By 1905, Canty owned a farm consisting of 100 acres nearly adjacent to the institute's campus. His home in Institute, known variously as the Canty House or "The Magnolia", was built originally around 1900 and renovated in 1923 by Canty and his wife Florence into the current neoclassical structure. Following Canty's death in 1964, the house was purchased by West Virginia State College and became the only example of Neoclassical architecture on its campus. The house has been relocated three times and served as an office building and the campus health clinic before becoming the site of the West Virginia State University Athletic Hall of Fame. The Canty House was listed on the National Register of Historic Places on September 23, 1988.

=== Personal interests ===
Canty was a Congregationalist as a Sunday school superintendent and teacher at his church. He was also active in civic affairs, and served as an officer in the Institute Community Club and was a member and officer of El Cubo Club, a community civic organization in Institute.

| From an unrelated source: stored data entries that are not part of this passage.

theorem but_updUart {W : Nat} {s0 s : State} {u : Fin 8} {f : Uart → Uart} (kw : Within 0x400000 W) (h : But W s0 s) : But W s0 (updUart u f s) := by
  unfold updUart; exact (but_mk_uarts (kw.le rfl) h)

theorem but_mk_free {W : Nat} {s0 x : State} {free'} (kw : Within 0x4000000000 W) (h : But W s0 x) :
    But W s0 (State.mk x.part x.hdrs x.latches x.heldLow x.tb x.crests x.hub x.flitFails x.packets x.nextPacket x.opened x.pool x.sram x.staged x.sched x.run x.trio x.safety x.field x.panel x.ports x.cans x.uarts x.super x.mail x.host x.recorder x.historian x.otp x.store x.flash x.sec x.upd x.pwr x.forceInd x.tapReset x.resp x.out free' x.pending) :=
  h.put kw fun c hc => by cases c <;> first | rfl | exact absurd hc (by decide)

theorem but_drawFree {W : Nat} {s0 s : State} {n : ℕ} (kw : Within 0x4000000000 W) (h : But W s0 s) : But W s0 (drawFree n s).2 := by
  unfold drawFree; exact (but_mk_free (kw.le rfl) h)

theorem but_mk_out {W : Nat} {s0 x : State} {out'} (kw : Within 0x2000000000 W) (h : But W s0 x) :
    But W s0 (State.mk x.part x.hdrs x.latches x.heldLow x.tb x.crests x.hub x.flitFails x.packets x.nextPacket x.opened x.pool x.sram x.staged x.sched x.run x.trio x.safety x.field x.panel x.ports x.cans x.uarts x.super x.mail x.host x.recorder x.historian x.otp x.store x.flash x.sec x.upd x.pwr x.forceInd x.tapReset x.resp out' x.free x.pending) :=
  h.put kw fun c hc => by cases c <;> first | rfl | exact absurd hc (by decide)

theorem but_send {W : Nat} {s0 s : State} {m : Sent} (kw : Within 0x2000000000 W) (h : But W s0 s) : But W s0 (send m s) := by
  unfold send; exact (but_mk_out (kw.le rfl) h)

theorem but_mk_hdrs {W : Nat} {s0 x : State} {hdrs'} (kw : Within 0x2 W) (h : But W s0 x) :
    But W s0 (State.mk x.part hdrs' x.latches x.heldLow x.tb x.crests x.hub x.flitFails x.packets x.nextPacket x.opened x.pool x.sram x.staged x.sched x.run x.trio x.safety x.field x.panel x.ports x.cans x.uarts x.super x.mail x.host x.recorder x.historian x.otp x.store x.flash x.sec x.upd x.pwr x.forceInd x.tapReset x.resp x.out x.free x.pending) :=
  h.put kw fun c hc => by cases c <;> first | rfl | exact absurd hc (by decide)

theorem but_updHdr {W : Nat} {s0 s : State} {pg : Page} {f : PageHdr → PageHdr} (kw : Within 0x2 W) (h : But W s0 s) : But W s0 (updHdr pg f s) := by
  unfold updHdr; exact (but_mk_hdrs (kw.le rfl) h)

theorem but_bump {W : Nat} {s0 s : State} {pg : Page} {code : ℕ} {n : ℕ} (kw : Within 0x2 W) (h : But W s0 s) : But W s0 (bump pg code n s) := by
  unfold bump; exact (but_ite h (but_updHdr (kw.le rfl) h))

theorem but_countEdge {W : Nat} {s0 s : State} {pg : Page} {before : State} (kw : Within 0x2 W) (h : But W s0 s) : But W s0 (countEdge pg before s) := by
  unfold countEdge; exact (but_ite (but_bump (kw.le rfl) h) h)

theorem but_setRaw {W : Nat} {s0 s : State} {pg : Page} {bit : ℕ} (kw : Within 0x2 W) (h : But W s0 s) : But W s0 (setRaw pg bit s) := by
  unfold setRaw; exact (but_countEdge (kw.le rfl) (but_updHdr (kw.le rfl) h))
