theorem keeps_ticketEffect {s0 s t : State} {flashOk : Bool} {env payload : List Byte} (h : Keeps s0 s)
    (e : ticketEffect flashOk env payload s = .ok t) : Keeps s0 t := by
  unfold ticketEffect at e
  split at e
  · dsimp only at e
    split at e
    · cases e
    · split at e
      · cases e
      · split at e
        · cases e
        · split at e
          · cases e
          · cases e
            exact keeps_lcSteps (keeps_updSec (keeps_ticketTaken (keeps_writeStoreRec (keeps_updStore h))))
  · cases e; exact keeps_ticketTaken (keeps_updStore h)
  · cases e; exact keeps_ticketTaken (keeps_updStore h)
  · split at e
    · cases e
    · cases e
      exact keeps_ticketTaken (keeps_ite (keeps_updPort (keeps_updPort (keeps_updStore h))) (keeps_updStore h))
  · cases e; exact keeps_ticketTaken (keeps_updSec h)
  · dsimp only at e
    split at e
    · cases e
    · cases e
      exact keeps_ticketTaken (keeps_updOtp ⟨fun _ x => x, fun _ x => setBit_getLsbD_mono _ _ _ x, le_refl _, fun x => x,
        fun x => ⟨x, rfl⟩, rfl, rfl⟩ h)
  · cases e

theorem keeps_submitTicket {s0 s : State} {flashOk : Bool} (h : Keeps s0 s) : Keeps s0 (submitTicket flashOk s) := by
  unfold submitTicket
  split
  · exact keeps_ticketDone h
  · refine keeps_ite (keeps_ticketDone h) (keeps_ite (keeps_ticketDone h) ?_)
    split
    · exact keeps_ticketDone h
    · exact keeps_ticketEffect h ‹_›

theorem keeps_submitOp {s0 s : State} {op : ℕ} {flashOk : Bool} (h : Keeps s0 s) : Keeps s0 (submitOp op flashOk s) := by
  unfold submitOp; exact (keeps_ite (keeps_submitTicket h) h)

theorem keeps_rollForward {s0 s : State} (h : Keeps s0 s) : Keeps s0 (rollForward s) := by
  unfold rollForward; exact (by (try dsimp only); split; exacts [h, (keeps_ite (keeps_lcSteps (keeps_updSec h)) (keeps_updUpd (keeps_updSec h)))])

theorem keeps_makeIdentity {s0 s : State} (h : Keeps s0 s) : Keeps s0 (makeIdentity s) := by
  unfold makeIdentity
  split
  · rename_i c
    have hi : s.otp.identity = false := by simp_all
    have k : Keeps s0 (drawFree 256 (drawFree 384 s).2).2 := keeps_mk (keeps_mk h)
    exact keeps_updOtp ⟨fun _ x => x, fun _ x => x, le_refl _, fun x => x, fun x => by simp [hi] at x, rfl, rfl⟩ k
  · exact h

theorem keeps_marginRead {s0 s : State} (h : Keeps s0 s) : Keeps s0 (marginRead s) :=
  keeps_updOtp ⟨fun _ x => x, fun _ x => x, le_refl _, fun x => x, fun x => ⟨x, rfl⟩, rfl, rfl⟩ h

theorem keeps_bootRom {s0 s : State} (h : Keeps s0 s) : Keeps s0 (bootRom s) := by
  unfold bootRom; exact (keeps_rollForward (keeps_updSec (keeps_newNonce (keeps_makeIdentity (keeps_readStoreRec (keeps_readBoot (keeps_marginRead h)))))))

theorem keeps_execTicketLcAdvance {s0 s t : State} {q : Sys2Proof.Req} {flashOk : Bool} (h : Keeps s0 s) (e : execTicketLcAdvance q flashOk s = .next t) : Keeps s0 t := by
  cases e; exact (keeps_onPage (fun _ h1 => (keeps_submitOp h1)) h)

theorem keeps_execTicketLock {s0 s t : State} {q : Sys2Proof.Req} (h : Keeps s0 s) (e : execTicketLock q s = .next t) : Keeps s0 t := by
  cases e; exact (keeps_onPage (fun _ h1 => (keeps_submitOp h1)) h)

theorem keeps_execTicketUnlock {s0 s t : State} {q : Sys2Proof.Req} (h : Keeps s0 s) (e : execTicketUnlock q s = .next t) : Keeps s0 t := by
  cases e; exact (keeps_onPage (fun _ h1 => (keeps_submitOp h1)) h)

theorem keeps_execTicketCak {s0 s t : State} {q : Sys2Proof.Req} (h : Keeps s0 s) (e : execTicketCak q s = .next t) : Keeps s0 t := by
  cases e; exact (keeps_onPage (fun _ h1 => (keeps_submitOp h1)) h)

theorem keeps_execTicketPermit {s0 s t : State} {q : Sys2Proof.Req} (h : Keeps s0 s) (e : execTicketPermit q s = .next t) : Keeps s0 t := by
  cases e; exact (keeps_onPage (fun _ h1 => (keeps_submitOp h1)) h)
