/-- A round start keeps the page locks and the run state. -/
theorem roundKept_newRound {s : State} {im : SchedImage} (active : s.sched.active = some im) (first : Bool) :
    RoundKept RunCtl.state s (newRound first s) := by
  have opens : RoundKept RunCtl.state s (roundOpens s) := (RoundKept.self _ s).of_parts rfl rfl
  have aligned : RoundKept RunCtl.state s (roundAligned ((schedBefore s).elim 0 roundNsOf) (roundOpens s)) := (RoundKept.ite opens.alignTrim opens).roundInstant _
  have tiles : RoundKept RunCtl.state s (roundPrepared im s) := aligned.foldl (fun u c =>
    ((RoundKept.self _ u).retireAtStart c).of_but (but_putVariant (W := 0x20) (Within.self _) (.self _ _)) rfl rfl) _
  have tasks : RoundKept RunCtl.state s (shiftTasks (shiftTrio first (roundPrepared im s))) :=
    (tiles.of_parts (u := shiftTrio first (roundPrepared im s)) rfl rfl).updRun _ fun _ => rfl
  have forces : RoundKept RunCtl.state s (ageForces (stoppedHolds (roundSampled first (roundPrepared im s)))) :=
    tasks.samples.stoppedHolds.updRun _ fun _ => rfl
  have keyed := forces.of_but (but_ageKeys (W := 0x100000) (Within.self _) (.self _ _)) rfl rfl
  have sealed : RoundKept RunCtl.state s (roundSealed (roundSampled first (roundPrepared im s))) := keyed.takeSeal
  have delivered := RoundKept.deliverAllCalls (fun _ _ _ _ => rfl) sealed
  rw [newRound_eq active]
  exact ((delivered.scanConns.forwardChanges _).bump _ _ _).of_but (but_countGroups (W := 0x8000000) (Within.self _) (.self _ _)) rfl rfl

/-! ### The first round (R29, R412, R416) -/

/-- The position of the first round. -/
def firstSched (now : Nat) (x : Sched) : Sched :=
  { x with running := true, frame := 0, round := 0, slot := 0, frameNs := now, roundNs := now, slotBegun := false, switched := false }

/-- A device that was starting runs. -/
def startedRun (r : RunCtl) : RunCtl := { r with state := if r.state == .starting then .running else r.state }

/-- The clock reaches the first round's instant. -/
def firstClock (s : State) : State := reach ((firstInstant s).getD 0) s

/-- Frame 0, round 0 begins. -/
def firstBegins (s : State) : State := applyStep (updRun startedRun (updSched (firstSched (schedNow (firstClock s))) (firstClock s)))

/-- What follows the locks of the first round. -/
def firstOpens (s : State) : State := latchField (setEnables (startWindows (layoutStarts s)))

theorem firstRound_eq (s : State) : firstRound s = newRound true (firstOpens (lockPages roundPages (firstBegins s))) := rfl

theorem but_firstOpens (s : State) : But 0x4004850000 s (firstOpens s) :=
  but_latchField ((Within.self _).le rfl) (but_setEnables ((Within.self _).le rfl) (but_startWindows ((Within.self _).le rfl)
    (but_layoutStarts ((Within.self _).le rfl) (.self _ s))))

theorem lock_lockPages {l : List Page} {pg : Page} (h : pg ∈ l) (s : State) : (hdrAt (lockPages l s) pg).lock = true := by
  have step : ∀ p u, (hdrAt u pg).lock = true ∨ p = pg → (hdrAt (updHdr p (fun h => { h with lock := true }) u) pg).lock = true := fun p u hp => by
    by_cases same : pg = p
    · rw [same, hdrAt_updHdr_same]
    · rw [hdrAt_updHdr_ne _ _ _ _ same]
      exact hp.resolve_right fun e => same e.symm
  have kept : ∀ (l : List Page) u, (hdrAt u pg).lock = true → (hdrAt (lockPages l u) pg).lock = true := fun l => by
    induction l with
    | nil => exact fun _ h => h
    | cons p l ih => exact fun u h => ih _ (step p u (.inl h))
  induction l generalizing s with
  | nil => cases h
  | cons p l ih =>
    obtain rfl | later := List.mem_cons.1 h
    · exact kept l _ (step _ s (.inr rfl))
    · exact ih later _

theorem firstBegins_sched (s : State) : (firstBegins s).sched = firstSched (schedNow (firstClock s)) s.sched :=
  (but_applyStep (W := 0x4004040012) (Within.self _) (.self _ _) .sched rfl).trans (congrArg (firstSched _) (but_reached _ s .sched rfl))

theorem firstBegins_state (s : State) : (firstBegins s).run.state = if s.run.state == .starting then .running else s.run.state :=
  (congrArg RunCtl.state (but_applyStep (W := 0x4004040012) (Within.self _) (.self _ _) .run rfl)).trans
    (congrArg (fun r => (startedRun r).state) (but_reached _ s .run rfl))

/-- The first round begins. -/
theorem firstRound_begins {s : State} {im : SchedImage} (active : s.sched.active = some im) :
    let t := firstRound s
    t.sched.running = true ∧ t.sched.frame = 0 ∧ t.sched.round = 0 ∧ t.sched.slot = 0 ∧ t.sched.frameNs = t.sched.roundNs ∧
      t.run.state = (if s.run.state == .starting then .running else s.run.state) ∧ ∀ pg ∈ roundPages, (hdrAt t pg).lock = true := by
  let u := firstOpens (lockPages roundPages (firstBegins s))
  have locked : But 0x2 (firstBegins s) (lockPages roundPages (firstBegins s)) := but_lockPages (Within.self _) (.self _ _)
  have opens := but_firstOpens (lockPages roundPages (firstBegins s))
  have sched : u.sched = firstSched (schedNow (firstClock s)) s.sched := (opens .sched rfl).trans ((locked .sched rfl).trans (firstBegins_sched s))
  have activeU : u.sched.active = some im := by rw [sched]; exact active
  have kept := roundKept_newRound activeU true
  intro t
  have eq : t = newRound true u := firstRound_eq s
  have schedT : t.sched = (roundOpens u).sched := by rw [eq]; exact newRound_sched activeU true
  rw [schedT, eq]
  unfold roundOpens updSched
  dsimp only
  rw [sched]
  refine ⟨rfl, rfl, rfl, rfl, rfl, ?_, fun pg hpg => ?_⟩
  · rw [kept.run, show u.run = _ from opens .run rfl, show (lockPages roundPages (firstBegins s)).run = _ from locked .run rfl]
    exact firstBegins_state s
  · rw [kept.lock]
    unfold hdrAt
    rw [show u.hdrs = _ from opens .hdrs rfl]
    exact lock_lockPages hpg _
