-- ==== Sys2Proof/Word.lean ====
section
/-! DEFINITION. The machine's one data type: the signed 64-bit `WORD` of 00_scope.md R5. -/

namespace Sys2Proof

/-- `WORD` (R5): a signed 64-bit integer. The bit vector is only the carrier: every rule reads a word through
`BitVec.toInt`, and no rule names a bit of it (00_scope.md section 7). DESIGN CHOICE, log 1; safe. -/
abbrev Word := BitVec 64

/-- `WORD_MIN = -2^63` (R5, 93_implementation_defined.md G1). -/
abbrev wordMin : Int := -9223372036854775808

/-- `WORD_MAX = 2^63 - 1` (R5, 93_implementation_defined.md G1). -/
abbrev wordMax : Int := 9223372036854775807

/-- `InWord(v)` (00_scope.md section 7): the integer `v` is a `WORD`. -/
abbrev InWord (v : Int) : Prop := wordMin ≤ v ∧ v ≤ wordMax

/-- The word whose value is `v`. It is applied only to integers with `InWord v`: no rule wraps (R82). -/
def Word.ofInt (v : Int) : Word := BitVec.ofInt 64 v

end Sys2Proof
end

== Later life and death ==
In 1945, Canty participated as a fundraising captain in Institute in a fundraising initiative to raise $30,000 for the construction of a permanent YMCA in Charleston. In May 1950, Canty's former department, then known as the Trade and Technical Division of West Virginia State College, held a banquet in honor of Canty and other emeritus instructors of mechanical industries. In September 1950, West Virginia State's ROTC unit honored Canty in a special ceremony for his involvement with the college's military training corps program. He had cataract surgery at Shepherd Hospital in Charleston in August 1961. Following an extended illness, Canty died at his residence in Institute on February 16, 1964, of lobar pneumonia after developing prostate cancer. He was survived by three of his daughters: Portia C. Dansby, Marcia C. Hammonds, and Grace C. Mitchell—and six grandchildren.